__Work instructions__
Copy exactly the lines from the first line of the records below through the line containing "m.ldr := rfl", including both, and nothing else.
Start of Record extracts
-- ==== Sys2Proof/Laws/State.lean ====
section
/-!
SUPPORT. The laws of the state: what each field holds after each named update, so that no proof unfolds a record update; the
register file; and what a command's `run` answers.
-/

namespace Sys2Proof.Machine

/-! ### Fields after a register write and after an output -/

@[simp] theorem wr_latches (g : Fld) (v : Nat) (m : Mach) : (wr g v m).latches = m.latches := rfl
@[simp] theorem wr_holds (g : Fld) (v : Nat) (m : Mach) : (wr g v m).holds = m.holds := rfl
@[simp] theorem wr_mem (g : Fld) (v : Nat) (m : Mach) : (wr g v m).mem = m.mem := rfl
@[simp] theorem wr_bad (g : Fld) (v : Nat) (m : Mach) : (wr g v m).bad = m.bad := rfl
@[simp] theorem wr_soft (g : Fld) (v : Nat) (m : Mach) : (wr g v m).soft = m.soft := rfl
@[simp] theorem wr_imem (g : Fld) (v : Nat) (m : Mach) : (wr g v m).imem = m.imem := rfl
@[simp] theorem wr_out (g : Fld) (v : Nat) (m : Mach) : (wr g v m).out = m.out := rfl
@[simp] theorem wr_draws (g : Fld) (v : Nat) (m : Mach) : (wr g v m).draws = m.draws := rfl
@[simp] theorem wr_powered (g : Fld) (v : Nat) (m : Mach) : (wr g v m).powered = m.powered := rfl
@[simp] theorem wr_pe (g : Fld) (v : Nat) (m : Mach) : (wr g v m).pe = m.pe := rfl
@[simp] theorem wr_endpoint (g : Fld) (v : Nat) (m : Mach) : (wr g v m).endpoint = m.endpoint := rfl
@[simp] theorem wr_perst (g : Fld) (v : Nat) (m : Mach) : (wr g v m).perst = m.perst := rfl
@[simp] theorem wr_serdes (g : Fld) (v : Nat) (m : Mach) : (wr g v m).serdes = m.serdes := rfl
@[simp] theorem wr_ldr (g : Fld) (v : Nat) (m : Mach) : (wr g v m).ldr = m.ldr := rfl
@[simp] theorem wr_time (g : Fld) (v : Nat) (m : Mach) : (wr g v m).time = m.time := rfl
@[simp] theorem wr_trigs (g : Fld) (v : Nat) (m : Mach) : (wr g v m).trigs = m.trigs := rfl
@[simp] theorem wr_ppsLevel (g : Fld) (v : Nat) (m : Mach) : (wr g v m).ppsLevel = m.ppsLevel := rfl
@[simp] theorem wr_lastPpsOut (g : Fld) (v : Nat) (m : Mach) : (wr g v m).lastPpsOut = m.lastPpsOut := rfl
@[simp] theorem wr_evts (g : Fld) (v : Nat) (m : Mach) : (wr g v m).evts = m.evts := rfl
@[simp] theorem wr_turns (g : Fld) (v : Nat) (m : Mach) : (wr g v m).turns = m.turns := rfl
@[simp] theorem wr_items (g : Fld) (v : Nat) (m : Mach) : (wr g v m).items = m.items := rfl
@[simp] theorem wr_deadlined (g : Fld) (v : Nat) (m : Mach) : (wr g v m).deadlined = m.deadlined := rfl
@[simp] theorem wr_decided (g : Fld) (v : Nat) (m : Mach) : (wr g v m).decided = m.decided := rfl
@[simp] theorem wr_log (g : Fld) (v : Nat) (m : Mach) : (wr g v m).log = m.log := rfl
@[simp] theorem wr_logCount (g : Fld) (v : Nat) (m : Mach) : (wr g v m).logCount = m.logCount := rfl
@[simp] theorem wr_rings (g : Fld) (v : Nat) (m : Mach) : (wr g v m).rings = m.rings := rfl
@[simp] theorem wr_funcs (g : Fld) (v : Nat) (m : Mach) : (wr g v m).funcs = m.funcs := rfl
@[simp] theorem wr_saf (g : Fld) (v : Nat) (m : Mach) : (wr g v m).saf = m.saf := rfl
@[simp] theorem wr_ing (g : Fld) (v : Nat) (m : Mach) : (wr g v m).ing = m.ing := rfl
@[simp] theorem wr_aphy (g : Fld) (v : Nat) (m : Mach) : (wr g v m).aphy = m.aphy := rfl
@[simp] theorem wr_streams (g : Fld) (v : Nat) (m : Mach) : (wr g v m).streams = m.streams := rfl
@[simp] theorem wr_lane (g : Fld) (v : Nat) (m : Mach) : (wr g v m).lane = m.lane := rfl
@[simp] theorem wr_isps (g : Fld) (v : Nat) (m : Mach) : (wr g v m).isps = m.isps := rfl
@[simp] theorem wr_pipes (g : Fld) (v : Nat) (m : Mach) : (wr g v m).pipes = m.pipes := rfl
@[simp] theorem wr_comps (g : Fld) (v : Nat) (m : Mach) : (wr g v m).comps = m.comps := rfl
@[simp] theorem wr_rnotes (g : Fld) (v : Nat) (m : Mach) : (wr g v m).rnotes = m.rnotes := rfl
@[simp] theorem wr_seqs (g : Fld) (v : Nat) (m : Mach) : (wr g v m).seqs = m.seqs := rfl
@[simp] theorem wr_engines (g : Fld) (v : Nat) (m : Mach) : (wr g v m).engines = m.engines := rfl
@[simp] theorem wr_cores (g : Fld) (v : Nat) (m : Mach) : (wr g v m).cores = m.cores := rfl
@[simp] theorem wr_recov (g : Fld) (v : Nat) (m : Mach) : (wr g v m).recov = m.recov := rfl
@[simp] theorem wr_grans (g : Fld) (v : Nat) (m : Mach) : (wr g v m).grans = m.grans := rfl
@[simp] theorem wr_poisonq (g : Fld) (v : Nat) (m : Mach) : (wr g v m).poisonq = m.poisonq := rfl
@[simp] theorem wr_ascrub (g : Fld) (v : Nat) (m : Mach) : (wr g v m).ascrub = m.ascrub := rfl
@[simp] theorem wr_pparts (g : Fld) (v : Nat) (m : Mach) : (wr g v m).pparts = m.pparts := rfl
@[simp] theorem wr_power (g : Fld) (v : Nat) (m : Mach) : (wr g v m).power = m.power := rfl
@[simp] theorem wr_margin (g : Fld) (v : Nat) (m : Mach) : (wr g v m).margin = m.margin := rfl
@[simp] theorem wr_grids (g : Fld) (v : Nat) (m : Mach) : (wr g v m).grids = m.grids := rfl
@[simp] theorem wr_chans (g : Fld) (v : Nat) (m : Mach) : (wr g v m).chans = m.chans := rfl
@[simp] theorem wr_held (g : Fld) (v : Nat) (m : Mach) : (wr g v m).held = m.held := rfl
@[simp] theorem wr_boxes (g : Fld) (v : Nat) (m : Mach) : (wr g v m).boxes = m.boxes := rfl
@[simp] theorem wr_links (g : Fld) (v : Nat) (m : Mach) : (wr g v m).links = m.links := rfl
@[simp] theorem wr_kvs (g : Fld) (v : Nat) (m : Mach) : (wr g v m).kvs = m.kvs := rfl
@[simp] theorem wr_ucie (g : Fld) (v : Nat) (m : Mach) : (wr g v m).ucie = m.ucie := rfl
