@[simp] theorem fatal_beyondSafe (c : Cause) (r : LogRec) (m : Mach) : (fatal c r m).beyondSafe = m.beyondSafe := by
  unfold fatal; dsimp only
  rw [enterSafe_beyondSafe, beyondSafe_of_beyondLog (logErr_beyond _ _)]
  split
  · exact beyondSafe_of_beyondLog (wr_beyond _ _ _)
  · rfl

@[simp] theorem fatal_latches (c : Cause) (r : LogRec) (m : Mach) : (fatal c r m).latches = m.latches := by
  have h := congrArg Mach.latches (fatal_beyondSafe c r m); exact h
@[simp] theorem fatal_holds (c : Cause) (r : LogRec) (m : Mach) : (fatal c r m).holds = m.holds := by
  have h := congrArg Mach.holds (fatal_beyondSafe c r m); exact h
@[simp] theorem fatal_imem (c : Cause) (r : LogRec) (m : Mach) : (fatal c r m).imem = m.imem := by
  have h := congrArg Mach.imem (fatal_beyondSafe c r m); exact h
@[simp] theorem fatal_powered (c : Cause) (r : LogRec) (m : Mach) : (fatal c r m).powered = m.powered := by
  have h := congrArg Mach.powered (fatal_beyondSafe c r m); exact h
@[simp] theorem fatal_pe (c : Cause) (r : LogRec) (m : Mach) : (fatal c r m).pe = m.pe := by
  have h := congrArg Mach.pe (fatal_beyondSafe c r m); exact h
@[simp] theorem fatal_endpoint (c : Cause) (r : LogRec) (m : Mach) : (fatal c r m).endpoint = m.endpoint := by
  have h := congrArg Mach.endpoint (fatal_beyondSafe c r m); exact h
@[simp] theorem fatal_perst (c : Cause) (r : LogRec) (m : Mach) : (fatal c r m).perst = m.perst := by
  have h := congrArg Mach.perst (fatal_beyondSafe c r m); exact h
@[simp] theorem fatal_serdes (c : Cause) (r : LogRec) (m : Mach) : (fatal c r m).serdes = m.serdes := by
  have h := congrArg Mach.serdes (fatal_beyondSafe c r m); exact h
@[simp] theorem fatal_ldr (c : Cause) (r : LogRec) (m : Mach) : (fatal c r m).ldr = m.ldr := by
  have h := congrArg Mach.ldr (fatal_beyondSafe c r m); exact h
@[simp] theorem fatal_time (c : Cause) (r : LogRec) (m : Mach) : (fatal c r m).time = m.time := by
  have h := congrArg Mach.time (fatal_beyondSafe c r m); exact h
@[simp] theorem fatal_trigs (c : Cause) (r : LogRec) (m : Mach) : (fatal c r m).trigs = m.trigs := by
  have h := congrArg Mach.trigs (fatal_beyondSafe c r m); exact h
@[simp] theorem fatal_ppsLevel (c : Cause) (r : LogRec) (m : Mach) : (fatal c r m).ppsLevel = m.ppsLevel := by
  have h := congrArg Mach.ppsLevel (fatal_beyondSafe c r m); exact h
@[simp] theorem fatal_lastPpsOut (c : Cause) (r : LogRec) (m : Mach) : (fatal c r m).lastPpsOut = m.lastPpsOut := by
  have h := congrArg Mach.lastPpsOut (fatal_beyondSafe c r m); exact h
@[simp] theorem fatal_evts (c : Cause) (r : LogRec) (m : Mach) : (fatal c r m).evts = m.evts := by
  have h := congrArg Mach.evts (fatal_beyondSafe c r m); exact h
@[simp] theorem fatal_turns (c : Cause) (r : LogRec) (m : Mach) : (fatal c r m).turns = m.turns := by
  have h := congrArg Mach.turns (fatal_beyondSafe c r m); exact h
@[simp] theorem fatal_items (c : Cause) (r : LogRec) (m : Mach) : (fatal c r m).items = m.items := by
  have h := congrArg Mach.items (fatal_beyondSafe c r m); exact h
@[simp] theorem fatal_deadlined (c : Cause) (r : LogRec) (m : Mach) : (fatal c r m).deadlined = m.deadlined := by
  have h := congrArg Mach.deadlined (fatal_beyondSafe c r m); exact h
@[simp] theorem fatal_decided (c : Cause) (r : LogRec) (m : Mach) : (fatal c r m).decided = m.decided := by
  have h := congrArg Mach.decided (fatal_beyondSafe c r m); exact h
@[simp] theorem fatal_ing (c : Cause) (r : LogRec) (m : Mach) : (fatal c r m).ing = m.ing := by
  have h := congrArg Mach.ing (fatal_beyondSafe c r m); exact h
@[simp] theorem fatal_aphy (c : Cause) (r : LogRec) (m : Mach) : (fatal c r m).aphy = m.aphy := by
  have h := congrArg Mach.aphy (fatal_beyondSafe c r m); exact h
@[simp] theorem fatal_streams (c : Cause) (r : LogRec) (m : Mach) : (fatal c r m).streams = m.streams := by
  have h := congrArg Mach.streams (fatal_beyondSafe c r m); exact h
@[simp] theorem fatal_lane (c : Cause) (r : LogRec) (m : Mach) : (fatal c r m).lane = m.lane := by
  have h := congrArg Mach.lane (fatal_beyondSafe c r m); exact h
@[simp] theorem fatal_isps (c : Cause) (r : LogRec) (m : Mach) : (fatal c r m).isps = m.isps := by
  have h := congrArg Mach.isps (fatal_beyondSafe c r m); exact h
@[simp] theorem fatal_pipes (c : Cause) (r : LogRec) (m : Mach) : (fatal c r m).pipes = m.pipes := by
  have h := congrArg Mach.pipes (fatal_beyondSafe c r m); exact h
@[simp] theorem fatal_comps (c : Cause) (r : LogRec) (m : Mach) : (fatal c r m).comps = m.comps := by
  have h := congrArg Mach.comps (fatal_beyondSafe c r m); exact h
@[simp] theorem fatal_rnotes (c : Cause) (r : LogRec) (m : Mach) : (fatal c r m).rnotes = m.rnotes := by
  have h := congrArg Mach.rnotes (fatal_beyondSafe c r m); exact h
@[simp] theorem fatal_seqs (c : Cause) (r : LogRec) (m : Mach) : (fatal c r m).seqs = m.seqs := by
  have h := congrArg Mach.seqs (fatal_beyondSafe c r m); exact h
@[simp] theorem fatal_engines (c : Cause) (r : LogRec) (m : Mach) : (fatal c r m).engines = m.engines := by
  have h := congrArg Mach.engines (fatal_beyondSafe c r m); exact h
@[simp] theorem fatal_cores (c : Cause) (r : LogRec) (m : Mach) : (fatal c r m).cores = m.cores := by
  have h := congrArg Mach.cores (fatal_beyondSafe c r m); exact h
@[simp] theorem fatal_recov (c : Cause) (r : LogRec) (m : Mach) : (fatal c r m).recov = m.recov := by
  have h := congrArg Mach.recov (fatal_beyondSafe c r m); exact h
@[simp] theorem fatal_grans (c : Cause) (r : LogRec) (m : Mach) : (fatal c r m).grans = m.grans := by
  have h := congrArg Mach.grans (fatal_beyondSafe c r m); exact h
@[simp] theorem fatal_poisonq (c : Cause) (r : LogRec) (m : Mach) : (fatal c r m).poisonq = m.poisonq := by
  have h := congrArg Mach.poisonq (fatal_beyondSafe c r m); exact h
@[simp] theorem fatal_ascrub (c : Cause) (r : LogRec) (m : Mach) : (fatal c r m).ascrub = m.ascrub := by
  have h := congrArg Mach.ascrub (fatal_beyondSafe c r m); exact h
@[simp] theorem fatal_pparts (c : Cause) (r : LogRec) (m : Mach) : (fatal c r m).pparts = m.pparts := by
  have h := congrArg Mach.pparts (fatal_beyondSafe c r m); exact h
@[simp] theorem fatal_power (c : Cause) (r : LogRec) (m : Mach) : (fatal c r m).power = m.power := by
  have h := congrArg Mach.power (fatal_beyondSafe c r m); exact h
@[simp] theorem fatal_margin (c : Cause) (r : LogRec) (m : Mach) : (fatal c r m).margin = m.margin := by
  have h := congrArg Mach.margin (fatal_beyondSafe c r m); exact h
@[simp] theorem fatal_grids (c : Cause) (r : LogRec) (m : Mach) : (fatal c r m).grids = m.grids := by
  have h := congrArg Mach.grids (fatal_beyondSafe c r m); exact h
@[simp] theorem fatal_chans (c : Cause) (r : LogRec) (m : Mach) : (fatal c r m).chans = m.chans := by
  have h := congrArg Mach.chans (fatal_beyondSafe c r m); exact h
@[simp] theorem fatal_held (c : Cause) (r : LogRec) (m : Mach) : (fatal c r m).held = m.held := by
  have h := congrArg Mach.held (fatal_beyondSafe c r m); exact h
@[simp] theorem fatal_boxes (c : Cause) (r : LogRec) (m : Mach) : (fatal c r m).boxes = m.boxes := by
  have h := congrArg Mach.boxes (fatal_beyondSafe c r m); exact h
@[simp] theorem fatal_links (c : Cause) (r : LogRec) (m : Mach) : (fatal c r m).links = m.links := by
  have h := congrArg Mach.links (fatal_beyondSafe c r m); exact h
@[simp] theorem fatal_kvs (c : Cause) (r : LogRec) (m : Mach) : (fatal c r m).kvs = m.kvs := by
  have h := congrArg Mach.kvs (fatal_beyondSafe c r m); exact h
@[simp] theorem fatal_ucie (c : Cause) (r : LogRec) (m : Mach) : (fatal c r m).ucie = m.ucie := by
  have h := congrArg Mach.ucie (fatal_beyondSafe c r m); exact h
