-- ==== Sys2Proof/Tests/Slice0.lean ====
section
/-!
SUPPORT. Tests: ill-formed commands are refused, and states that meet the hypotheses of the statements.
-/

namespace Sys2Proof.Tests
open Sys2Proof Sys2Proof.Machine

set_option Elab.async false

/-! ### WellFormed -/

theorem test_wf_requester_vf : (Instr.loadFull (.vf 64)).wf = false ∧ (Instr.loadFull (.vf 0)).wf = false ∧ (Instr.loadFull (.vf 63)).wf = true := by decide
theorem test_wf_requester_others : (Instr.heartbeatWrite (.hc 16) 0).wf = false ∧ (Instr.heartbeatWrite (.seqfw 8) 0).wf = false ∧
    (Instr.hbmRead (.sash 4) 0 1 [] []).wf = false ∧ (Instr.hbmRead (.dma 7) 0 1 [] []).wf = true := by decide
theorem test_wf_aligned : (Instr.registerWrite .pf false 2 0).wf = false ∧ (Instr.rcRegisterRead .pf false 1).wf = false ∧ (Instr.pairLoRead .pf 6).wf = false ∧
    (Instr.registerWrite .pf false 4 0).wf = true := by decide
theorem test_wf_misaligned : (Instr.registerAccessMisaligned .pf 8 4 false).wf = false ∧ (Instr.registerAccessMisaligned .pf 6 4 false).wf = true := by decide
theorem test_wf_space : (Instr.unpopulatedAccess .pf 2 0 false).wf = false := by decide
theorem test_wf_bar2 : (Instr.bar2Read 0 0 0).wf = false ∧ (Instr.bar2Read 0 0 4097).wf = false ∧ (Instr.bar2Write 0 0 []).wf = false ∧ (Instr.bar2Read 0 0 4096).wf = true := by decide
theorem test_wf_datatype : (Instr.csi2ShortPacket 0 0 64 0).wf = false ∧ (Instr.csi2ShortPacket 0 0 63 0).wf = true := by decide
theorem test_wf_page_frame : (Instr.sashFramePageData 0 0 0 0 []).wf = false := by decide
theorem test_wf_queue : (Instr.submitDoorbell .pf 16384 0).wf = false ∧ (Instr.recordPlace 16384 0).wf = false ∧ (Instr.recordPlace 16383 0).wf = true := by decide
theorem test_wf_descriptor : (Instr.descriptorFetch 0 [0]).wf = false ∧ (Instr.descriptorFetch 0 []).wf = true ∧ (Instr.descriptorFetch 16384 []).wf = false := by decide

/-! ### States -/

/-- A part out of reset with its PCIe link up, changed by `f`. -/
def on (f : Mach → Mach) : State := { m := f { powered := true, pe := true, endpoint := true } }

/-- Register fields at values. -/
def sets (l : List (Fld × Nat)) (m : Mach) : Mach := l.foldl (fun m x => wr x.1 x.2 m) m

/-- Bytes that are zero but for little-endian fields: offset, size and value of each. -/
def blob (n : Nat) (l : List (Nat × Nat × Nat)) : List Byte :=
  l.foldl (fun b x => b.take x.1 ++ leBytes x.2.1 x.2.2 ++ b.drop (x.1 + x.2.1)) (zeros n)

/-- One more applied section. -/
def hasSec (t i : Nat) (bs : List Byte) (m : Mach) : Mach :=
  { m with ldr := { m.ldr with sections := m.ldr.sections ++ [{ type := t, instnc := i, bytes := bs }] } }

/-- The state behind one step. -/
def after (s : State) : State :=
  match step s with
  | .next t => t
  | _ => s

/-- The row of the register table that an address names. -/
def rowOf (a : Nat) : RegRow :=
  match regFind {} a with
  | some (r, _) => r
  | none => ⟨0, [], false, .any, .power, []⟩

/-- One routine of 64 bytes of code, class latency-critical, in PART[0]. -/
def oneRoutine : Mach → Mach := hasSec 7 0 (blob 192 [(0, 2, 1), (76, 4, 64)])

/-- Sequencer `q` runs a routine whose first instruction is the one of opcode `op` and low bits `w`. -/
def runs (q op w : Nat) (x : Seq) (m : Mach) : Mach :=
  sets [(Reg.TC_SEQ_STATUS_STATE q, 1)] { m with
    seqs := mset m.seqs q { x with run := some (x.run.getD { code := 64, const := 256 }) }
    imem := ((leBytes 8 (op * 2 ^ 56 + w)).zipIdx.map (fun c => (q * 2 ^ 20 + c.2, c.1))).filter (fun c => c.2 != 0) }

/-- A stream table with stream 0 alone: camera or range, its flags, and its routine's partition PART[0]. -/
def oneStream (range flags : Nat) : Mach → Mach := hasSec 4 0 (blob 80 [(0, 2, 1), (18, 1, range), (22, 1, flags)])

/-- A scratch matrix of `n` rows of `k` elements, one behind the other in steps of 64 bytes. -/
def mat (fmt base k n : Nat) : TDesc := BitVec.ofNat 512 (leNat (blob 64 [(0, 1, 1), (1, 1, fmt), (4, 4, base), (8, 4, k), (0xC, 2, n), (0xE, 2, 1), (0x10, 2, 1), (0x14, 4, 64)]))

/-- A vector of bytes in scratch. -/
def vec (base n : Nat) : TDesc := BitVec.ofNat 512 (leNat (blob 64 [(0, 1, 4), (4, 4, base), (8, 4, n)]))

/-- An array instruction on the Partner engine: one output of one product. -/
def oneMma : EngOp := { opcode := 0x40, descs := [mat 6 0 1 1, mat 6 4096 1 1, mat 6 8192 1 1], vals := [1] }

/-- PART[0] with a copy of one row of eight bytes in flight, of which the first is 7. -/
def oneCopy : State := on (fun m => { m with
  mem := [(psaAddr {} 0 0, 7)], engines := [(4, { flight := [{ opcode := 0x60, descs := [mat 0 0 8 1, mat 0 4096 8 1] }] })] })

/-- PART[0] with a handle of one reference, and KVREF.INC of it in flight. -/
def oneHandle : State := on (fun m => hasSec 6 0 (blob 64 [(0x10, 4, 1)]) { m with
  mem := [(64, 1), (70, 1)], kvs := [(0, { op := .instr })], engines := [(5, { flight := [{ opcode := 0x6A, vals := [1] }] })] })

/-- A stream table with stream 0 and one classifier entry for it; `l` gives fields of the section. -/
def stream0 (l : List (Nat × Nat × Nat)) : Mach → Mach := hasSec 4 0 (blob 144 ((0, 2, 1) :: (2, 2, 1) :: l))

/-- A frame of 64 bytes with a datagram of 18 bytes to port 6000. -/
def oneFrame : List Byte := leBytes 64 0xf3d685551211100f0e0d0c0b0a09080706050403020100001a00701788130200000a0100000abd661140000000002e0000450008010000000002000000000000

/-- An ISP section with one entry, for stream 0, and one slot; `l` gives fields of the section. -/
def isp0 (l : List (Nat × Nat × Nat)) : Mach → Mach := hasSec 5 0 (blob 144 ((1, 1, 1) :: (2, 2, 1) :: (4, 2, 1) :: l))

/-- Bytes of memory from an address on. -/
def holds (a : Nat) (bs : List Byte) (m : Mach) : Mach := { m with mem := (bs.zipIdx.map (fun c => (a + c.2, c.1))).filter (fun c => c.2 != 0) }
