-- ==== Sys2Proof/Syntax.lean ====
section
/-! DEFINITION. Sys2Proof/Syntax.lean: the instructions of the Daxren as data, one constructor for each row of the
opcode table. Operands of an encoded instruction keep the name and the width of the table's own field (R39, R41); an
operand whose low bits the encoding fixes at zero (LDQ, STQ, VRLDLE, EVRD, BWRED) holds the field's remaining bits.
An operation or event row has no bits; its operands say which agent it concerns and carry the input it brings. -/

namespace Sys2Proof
End of Record extracts
__Exercise solution__
-- ==== Sys2Proof/Laws/State.lean ====
section
/-!
SUPPORT. The laws of the state: what each field holds after each named update, so that no proof unfolds a record update; the
register file; and what a command's `run` answers.
-/

namespace Sys2Proof.Machine

/-! ### Fields after a register write and after an output -/

@[simp] theorem wr_latches (g : Fld) (v : Nat) (m : Mach) : (wr g v m).latches = m.latches := rfl
@[simp] theorem wr_holds (g : Fld) (v : Nat) (m : Mach) : (wr g v m).holds = m.holds := rfl
@[simp] theorem wr_mem (g : Fld) (v : Nat) (m : Mach) : (wr g v m).mem = m.mem := rfl
@[simp] theorem wr_bad (g : Fld) (v : Nat) (m : Mach) : (wr g v m).bad = m.bad := rfl
@[simp] theorem wr_soft (g : Fld) (v : Nat) (m : Mach) : (wr g v m).soft = m.soft := rfl
@[simp] theorem wr_imem (g : Fld) (v : Nat) (m : Mach) : (wr g v m).imem = m.imem := rfl
@[simp] theorem wr_out (g : Fld) (v : Nat) (m : Mach) : (wr g v m).out = m.out := rfl
@[simp] theorem wr_draws (g : Fld) (v : Nat) (m : Mach) : (wr g v m).draws = m.draws := rfl
@[simp] theorem wr_powered (g : Fld) (v : Nat) (m : Mach) : (wr g v m).powered = m.powered := rfl
@[simp] theorem wr_pe (g : Fld) (v : Nat) (m : Mach) : (wr g v m).pe = m.pe := rfl
@[simp] theorem wr_endpoint (g : Fld) (v : Nat) (m : Mach) : (wr g v m).endpoint = m.endpoint := rfl
@[simp] theorem wr_perst (g : Fld) (v : Nat) (m : Mach) : (wr g v m).perst = m.perst := rfl
@[simp] theorem wr_serdes (g : Fld) (v : Nat) (m : Mach) : (wr g v m).serdes = m.serdes := rfl
@[simp] theorem wr_ldr (g : Fld) (v : Nat) (m : Mach) : (wr g v m).ldr = m.ldr := rfl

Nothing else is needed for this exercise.